It's not a big deal, so many variables come into play because it's a single point cutting device,,unlike a table saw, each time you remove the motor from the motor base it will change, each time you adjust the settings on the bit it will change , each time you use a diff.bit it will change ,so many variables,the Colt can only take on 1/4" shank bits that's to say 1 1/4" max bit diam. plus because it spins at 8,000 rpm to 28,000 rpm's it will not make a hill of beans if it's out of wack by .010...but on the other hand if it's out by 1/16" well that would be a big deal...but I'm sure it's not ...and I'm sure the QC dept. would catch that error and would put it back for rework or in the junk box....or close the line down until they found the error...they don't need routers coming back to give them a bad name..


========



Router is still my name said:


> Well, I had tried several different router bits and two centering pins with 3 super accurate squares. All are perfect in my other 4 routers.
> So, I would say either they had the same batch of routers at lowes with the same problem. Or no one is testing the same way that I do.
> Use a long router bit and test it from all 8 angles.


----------



## Router is still my name (May 3, 2006)

I agree Bj.  
It’s not a big deal on a trim router.

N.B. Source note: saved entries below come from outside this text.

-- ==== Sys2Proof/Laws/WithinSegments.lean ====
section
/-!
SUPPORT. What the operations of Machine/Segments.lean leave alone.
-/

namespace Sys2Proof.Machine

open Sys2Proof

variable {rch : Reach} {s0 : State}

theorem rowDone_within (s : State) (h : Within rch s0 s) (p : Port) (t : Tag) (e : Eng) (k : SlotNo) : Within rch s0 (State.rowDone s p t e k) := by
  unfold State.rowDone
  repeat' first
    | with_reducible assumption
    | (with_reducible apply Within.ite <;> intro _)
    | with_reducible apply Within.updSlot
    | with_reducible apply doneCmd_within
    | with_reducible exact Within.lit
    | extract_lets
    | split
    | with_reducible refine Within.lit ?_

theorem beginOn_within (s : State) (h : Within rch s0 s) (e : Eng) (k : SlotNo) : Within rch s0 (State.beginOn s e k) := by
  unfold State.beginOn
  repeat' first
    | with_reducible assumption
    | with_reducible apply Within.updSlot
    | with_reducible exact Within.lit
    | with_reducible refine Within.lit ?_

end Sys2Proof.Machine
end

I just have the habit of checking things to within 0.00001 and when it comes to routers it better be
(0.00000) But that’s on a large router. Since it’s been my only main tool for the past 30 years and I do all my joining and box jointoperations with it and everything else.
Even if it’s off by 0.002 the boards will join at an angle as the surface area increases. But since the trim router never gets used for that kind of stuff, it’s no big deal.
On the other hand if you use it for making dado in a tight spots and go deeper than ½ inch then there will be some minor issues.
But the problem with the colts I had was not in the motor or the shaft; the problem is in the housing when it’s locked down. It throws off the router bit. I could have made modifications and fixed it by shimming the sides but like I said even the Ridgid trim router is dead on and my old Stanley trim is dead on so I expect more from Bosch.


----------



## Carl762 (Dec 31, 2007)

How much off? Played around last night with the Bosch and I love the feel of it. If there's anything I can do to make it better, I'm game. I'll need absolute precision, as I am building guitars, small things, soon cabinets.


----------



## Mike (Nov 22, 2004)

Carl, you will be fine with your new Bosch Colt. When working with wood tolerances of .002" are not required. If a mosquito has a liquid lunch and breaks wind the humidity can go up enough to make wood swell that .002". Metal requires tolerances like that but not wood. Wood breathes and expands or contracts with humidity.


----------



## dec9023 (Dec 1, 2008)

Hey, what model Bosch Colt are you guys talking about ; The single speed or the variable speed ??? They are both available on EBAY ,new and reconditioned . It's small and compact . and only comes with a 1/4" collett . I already have a Skil thats restricted to a 1/4" collet. I do like the small size of the Bosch though . Rockler is having a sale on a Freud 2.5 hp variable speed w/2 bases ,and a PC #893, W/a guide bushing set, an edge guide, a micro height adjuster,and a $25.gift card for $259.


----------